Well, who doesn’t like a challenge? I can distinctly remember the time I was introduced to ‘The Beast’, or at least its’ existence. It was a beautiful morning in the Yorkshire Dales; I’d driven up from home to see my best mate, and go for a ‘leg-stretch’ in the Dales – he and I have cycled together for years, so he’s always wary of phases like ‘leg-stretch’ and ‘undulations’. Notwithstanding, we’d agreed to go for a 60 mile or so potter (‘potter’ is another phase he’s cautious of…) around the Dales, starting from his house in Bedale; it was mid-morning when, in Pately Bridge, there was veritable gaggle of cyclists riding towards us from up the Dale. After a few had passed, I asked one what the event was; “The Beast”, he cheerfully replied, before hastily scurrying off whilst shovelling a Nutrigrain bar or two.
Pately Bridge has a 4G signal. The Beast looked interesting. One of us was intrigued at least.
So, in early November 2019, I filled in the application form and registered for ‘The Beast’ (….entered the Beast just sounds wrong!) Two hundred miles you say? Hilly too? Pah, how difficult can it be? It’s not like there’s madman in a truck chasing me…..oh, wait; there is. 12.5mph average, or you’re out – I’m really hope they wait until I’m over the first climb before applying that, otherwise I could be out by breakfast!!
But race-day strategy aside, I figured there’s a more immediate concern; how on earth do you prepare yourself for such an event?
Early preparations: I re-assured myself – the first psychological step towards victory; I have (had) a background in long-distance and ultra-events, so even if I wasn’t up to the distance right now, I knew I could be, come June. My mind also reminds me I’m 32 and invincible; the mirror in the gym suggests otherwise. Note to self; buy new mirror!
It may sound mad, but ‘this’ isn’t hard – nothing is that hard if you’ve prepared for it. I recall the two hardest days in my preparations to run a 136 mile ultra-marathon; the event was easy (all things being relative), what was had, hideously hard, was running back-to-back 36-milers (at marathon pace) in a 24hr period – work to home, and back the following morning. I swear I nearly cancelled the event there and then!! But it taught me a great lesson – I had the mental strength to do this (running a half-marathon on an athletics track is another story); and I knew my body could recover quickly enough with sufficient miles in the bank. The event itself was all about pacing and efficiency of effort ….. much like The Beast.
- Step One complete – I CAN do this.
- Step Two – convince body.
Winter Training: I figured that aside from telling myself I can do this, the plan should have a little more substance. I’ve not written cycling-specific training plans, but I have coached endurance runners, so the principle is the same right? (I’ll tell you in June). So what do we need? I massive aerobic base to act as the foundations for subsequent, specific training – easy, ‘Winter miles’….. or is it not that simple?
I am very concious that sports and performance coaches abound and there are all sorts of plans that will help; but what I am going to do, is tell you what works for me, or at least how I plan to prepare for the event. And it’s possibly worth stating right now, that I’ll be 50 when I do the event; I’m also 6’3″ and 92kg, but clearly aiming to shed some of that.

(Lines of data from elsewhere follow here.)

theorem witness_PulsesConditioned_gates : ((closing .starting .check 0).lane 0).ftm.gate.state = .opened
    ∧ ((closing .starting .check 0).lane 0).ftm.gate.opened = true
    ∧ ((closing .starting .check 0).lane 0).ftm.gate.length = some 8 ∧ 8 = satInc top32 7
    ∧ ((closing .starting .check 0).lane 0).pl.rate = some 24
    ∧ ((closing .starting .check 0).lane 0).pl.state = .starting
    ∧ ((closing .playing .watch 0).lane 0).pl.state = .playing
    ∧ ((closing .playing .watch 0).lane 0).ftm.gate.owner ≠ .check
    ∧ ((closing .cued .host 0).lane 0).pl.state ≠ .playing ∧ (hostGate.lane 0).ftm.gate.opened = false
    ∧ (hostGate.lane 0).ftm.gate.state = .opened
    ∧ ({ Gate.start .host none with opened := true, pulses := 1 } : Gate).length ≠ some (satInc top32 1)
    ∧ (up.lane 0).ftm.gate.state ≠ .opened := by decide +kernel

-- 8 pulses in 333,000 ticks are 24.024 frames a second, in 400,000 they are 20.000 (R120, R125).
theorem test_check_gate : (((closing .starting .check 0).gatePulse 0).lane 0).pl.state = .playing
    ∧ ((({ closing .starting .check 0 with
          clock := { (closing .starting .check 0).clock with ticks := 400, now := 400 * 150000 } } : State).gatePulse
        0).lane 0).pl.fault = some .rateMismatch
    ∧ (((closing .cued .host 0).gatePulse 0).lane 0).ftm.gate.result = some .valid
    ∧ ((closing .cued .host 0).gatePulse 0).ntu.raised = 0x100#44 := by decide +kernel

theorem test_watch_gate : (((closing .playing .watch 300000).gatePulse 0).lane 0).ftm.rateOut = true
    ∧ ((closing .playing .watch 300000).gatePulse 0).ntu.raised.getLsbD (laneSource 0 srcRateWarn) = true
    ∧ (((closing .playing .watch 300000).gatePulse 0).lane 0).ftm.gate.openTick = 333000
    ∧ ((closing .playing .watch 0).gatePulse 0).ntu.raised = 0#44 := by decide +kernel

/-- A CUED lane with one injected pulse to come at tick 500. -/
def injecting (remaining : Nat) : State :=
  (houseIn .cued).modFtm 0 (fun m => { m with injection := some ⟨remaining, 9999, 500⟩ })

theorem witness_PulsesConditioned_injected : ((injecting 1).lane 0).ftm.injection = some ⟨1, 9999, 500⟩
    ∧ 500 * 150 ≤ (injecting 1).horizon
    ∧ (((injecting 1).caughtUp (500 * 150)).lane 0).ftm.injection = some ⟨1, 9999, 500⟩
    ∧ (((injecting 1).caughtUp (500 * 150)).lane 0).pl.state = .cued
    ∧ (((injecting 1).caughtUp (500 * 150)).lane 0).ftm.gate.state ≠ .opened
    ∧ (((injecting 1).caughtUp (500 * 150)).lane 0).ftm.watch = false
    ∧ (((injecting 2).caughtUp (500 * 150)).lane 0).ftm.injection = some ⟨2, 9999, 500⟩ := by decide +kernel

/-- L0 in a state with its loss timer at its loss time. -/
def lossAt (state : LaneState) : State :=
  (houseIn state).modFtm 0 (fun m => { m with lossTimer := some 250, gate := Gate.start .check (some 8) })

theorem witness_MonitorTimesOut_loss : ((lossAt .starting).lane 0).lossDue = true
    ∧ ((lossAt .starting).lane 0).ftm.gate.state = .opened ∧ ((lossAt .playing).lane 0).lossDue = true
    ∧ ((lossAt .starting).lane 0).pl.state = .starting ∧ ((lossAt .playing).lane 0).pl.state = .playing
    ∧ ((lossAt .cued).lane 0).lossDue = true ∧ (lossAt .playing).lastBase < (lossAt .playing).takenAt 1 := by
  decide +kernel

-- A pulse behind the tick at which the loss fell due finds it taken, and restarts the timer (R112, R113).
theorem test_pulse_behind_loss : leads (.rawPulse 0 1) (lossAt .playing)
    (fun t => (t.lane 0).pl.state == .paused && (t.lane 0).pl.pause == some .pulseLost
      && (t.lane 0).ftm.lossTimer == some 0 && (t.lane 0).ftm.absent == false) = true := by decide +kernel

-- One taken first at the tick's own instant restarts the timer, and there is no expiry (R112).
theorem test_pulse_before_loss : leads (.rawPulse 0 0) (lossAt .cued)
    (fun t => (t.lane 0).ftm.lossExpiries == 0 && (t.lane 0).ftm.lossTimer == some 0) = true := by decide +kernel

-- A timer restarted at the tick's own instant before it is not raised by that tick, one restarted behind it is (R112).
theorem test_loss_fresh : leads (.rawPulse 0 150000) (houseIn .cued) (fun t =>
      (t.lane 0).ftm.lossFresh && leads .baseTick t (fun u => (u.lane 0).ftm.lossTimer == some 0
        && leads .baseTick u (fun v => (v.lane 0).ftm.lossTimer == some 1))) = true
    ∧ leads (.rawPulse 0 149999) (houseIn .cued) (fun t =>
      leads .baseTick t (fun u => (u.lane 0).ftm.lossTimer == some 1)) = true := by decide +kernel

theorem witness_MonitorTimesOut_ticks : ((houseIn .cued).takeOverdue.takeTimed 8).pin = false
    ∧ ∃ u, exec .baseTick (houseIn .cued) = .next u := ⟨rfl, _, rfl⟩

theorem test_loss_starting : leads (.pulseLossExpiry 0) (lossAt .starting)
    (fun t => (t.lane 0).pl.state == .cued && (t.lane 0).pl.fault == some .noPulses) = true := by decide +kernel

/-- L0 with an opened gate of an owner whose count overflows at tick 16,777,214. -/
def overflowing (owner : GateOwner) : State :=
  let s := gated (houseIn .starting) { Gate.start owner (some 8) with opened := true }
  { s with clock := { s.clock with ticks := 16777, now := 16777 * 150000, samples := 805296 } }

theorem witness_MonitorTimesOut_overflow :
    ((overflowing .check).lane 0).ftm.overflowAt = some (16777214 * 150)
      ∧ (((overflowing .check).caughtUp (16777214 * 150)).lane 0).ftm.overflowAt = some (16777214 * 150)
      ∧ 16777214 * 150 ≤ (overflowing .check).horizon
      ∧ (((overflowing .host).caughtUp (16777214 * 150)).lane 0).ftm.gate.owner = .host
      ∧ (((overflowing .watch).caughtUp (16777214 * 150)).lane 0).ftm.gate.owner = .watch := by decide +kernel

In a subsequent Blog, I’ll talk about the bike too – OK, so many people don’t have a choice, they ride the bike they own; I’m fortunate to have a couple of bikes and a few spare sprockets to hand – with up to 15hrs in the saddle, the bike has to be right. And if you’ve ever wondered about elliptical rings, I’ll talk about those too.
January 2020: I’m a month in to what I’ve chosen as my ‘foundation plan’; I’ve opted you use the framework of the Wattbike winter training plan and supplement it with indoor rowing, a ski-erg and core sessions as well as time on the bike. Most of my rides outside are 30m-plus and at the lower intensities, but I had added higher tempo sessions; both high cadence/lower power and high-power/low cadence to the mix. An hour of 1 min ‘on’ followed by 3 mins ‘off’ still makes for a good quality session and the terrain provides its own dynamic challenges. My base programme continues until the end of February and that includes a weeks nordic skiing in Austria; the training will start to become more focused from March and I’ll be sure to provide updates……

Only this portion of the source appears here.